Assignment: Please take the lines from the one holding "[hdata hi ha]" through the one holding "in memory. -/" in the data below and copy them exactly.

──────────

/-! ### The fetch included -/

/-- An instruction that faults raises `OOB_FETCH` in place of the fetch, or one other fault on top of the fetch's writes
(60_exceptions.md R214). -/
theorem stepAt_eq_raiseFault (hr : s.ready = true) (hp : s.phase = .fetch) (h : stepAt s = .next t)
    (ht : t.status.faulted = true) :
    t = s.dropPulse.raiseFault .oobFetch s.pc.toNat ∨
      ∃ c x, c ≠ .oobFetch ∧ t = s.afterFetch.raiseFault c x := by
  obtain ⟨hrst, -, hl, hwait⟩ := State.ready_iff.1 hr
  have hs : s.status.faulted = false := (State.live_iff.1 hl).2
  rcases stepWith_boundary_cases hp h with ⟨hreset, -⟩ | ⟨hw, -⟩ | ⟨-, e⟩ | ⟨-, u, hu, rfl⟩
  · exact absurd (hrst.symm.trans hreset) Bool.false_ne_true
  · exact absurd (hwait.symm.trans hw) Bool.false_ne_true
  · exact .inl e
  · have hback (c : Cause) (x : Nat) :
        { ({ s.afterFetch with phase := .execute } : State g).raiseFault c x with phase := .fetch } =
          s.afterFetch.raiseFault c x := by
      simp [State.raiseFault, State.afterFetch, hp]
    rcases (execAt_effect hu).eq_raiseFault hs ht with ⟨a, -, -, rfl⟩ | ⟨-, -, rfl⟩
    · exact .inr ⟨.oobData, a, nofun, hback _ _⟩
    · exact .inr ⟨.invalidOpcode, _, nofun, hback _ _⟩

end Sys2Proof.Machine

namespace Sys2Proof.Proofs

open Sys2Proof.Machine

/-- Settles O38: the fetch's fault is raised on `s` itself, every other one on `s` after the fetch. -/
theorem faultsArePrecise : Obligations.FaultsArePrecise := by
  intro s t hr hp h ht
  rw [← stepAt_eq_step] at h
  rcases stepAt_eq_raiseFault hr hp h ht with rfl | ⟨c, x, hc, rfl⟩
  · simp [State.raiseFault, State.dropPulse]
  · simp [State.raiseFault, State.afterFetch, hc]

/-- Settles O39: the two groups of instructions raise their faults, and only they do. -/
theorem whichInstructionsFault : Obligations.WhichInstructionsFault := by
  intro i s t hs h
  rw [← execAt_default] at h
  have heff := execAt_effect h
  have hdata : i = .lda i.operand ∨ i = .add i.operand ∨ i = .sub i.operand ∨ i = .sta i.operand →
      s.cfg.capacity ≤ i.operand → t = s.raiseFault .oobData i.operand := fun hi ha =>
    Host.Outcome.next.inj (h.symm.trans (execAt_of_outOfRange hi ha))
  have hop : i = .invalidOp6 ∨ i = .invalidOp7 → s.cfg.policy = .strict →
      t = { s with
        status := { s.status with faulted := true, cause := .invalidOpcode }
        faultAddr := s.pc - 1 } := fun hi hp =>
    Host.Outcome.next.inj (h.symm.trans (execAt_invalid_of_strict hi hp))
  refine ⟨⟨fun ht => ?_, ?_⟩, fun hi ha => ?_, fun hi hp => ?_, heff.record_kept⟩
  · rcases heff.eq_raiseFault hs ht with ⟨a, hi, ha, -⟩ | ⟨hi, hp, -⟩
    · rw [operand_of_access hi]
      exact .inl ⟨hi, ha⟩
    · exact .inr ⟨hi, hp⟩
  · rintro (⟨hi, ha⟩ | ⟨hi, hp⟩)
    · rw [hdata hi ha, State.raiseFault_status]
    · rw [hop hi hp]
  · rw [hdata hi ha]
    exact ⟨rfl, rfl⟩
  · rw [hop hi hp]
    exact ⟨rfl, rfl⟩

end Sys2Proof.Proofs

/-! The statements of the family 70_reset_and_hazards.md: what the host's actions answer and keep, what a reset, `run = 0`
and a `step` pulse do, and what the loader and the boot leave in memory. -/

namespace Sys2Proof.Machine

variable {g : Geometry} {ex : Instr → State g → Result g} {s t : State g} {i : Instr}

/-! ### Several writes -/

/-- The words of a list of cells written in order (70_reset_and_hazards.md R247). -/
def Memory.writeAll (m : Memory g) (data : List (Nat × Word g)) : Memory g :=
  data.foldl (fun m c => Memory.write m c.1 c.2) m

theorem Memory.writeAll_concat (m : Memory g) (data : List (Nat × Word g)) (c : Nat × Word g) :
    m.writeAll (data ++ [c]) = Memory.write (m.writeAll data) c.1 c.2 :=
  List.foldl_concat ..

theorem Memory.writeAll_wf {n : Nat} {m : Memory g} {data : List (Nat × Word g)} (h : Memory.wf n m = true)
    (hd : ∀ c ∈ data, c.1 < n) : Memory.wf n (m.writeAll data) = true := by
  induction data generalizing m with
  | nil => exact h
  | cons c data ih =>
    obtain ⟨hc, hd⟩ := List.forall_mem_cons.1 hd
    exact ih (Memory.write_wf h hc) hd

──────────

Written response:
  · rw [hdata hi ha]
    exact ⟨rfl, rfl⟩
  · rw [hop hi hp]
    exact ⟨rfl, rfl⟩

end Sys2Proof.Proofs

/-! The statements of the family 70_reset_and_hazards.md: what the host's actions answer and keep, what a reset, `run = 0`
and a `step` pulse do, and what the loader and the boot leave in memory. -/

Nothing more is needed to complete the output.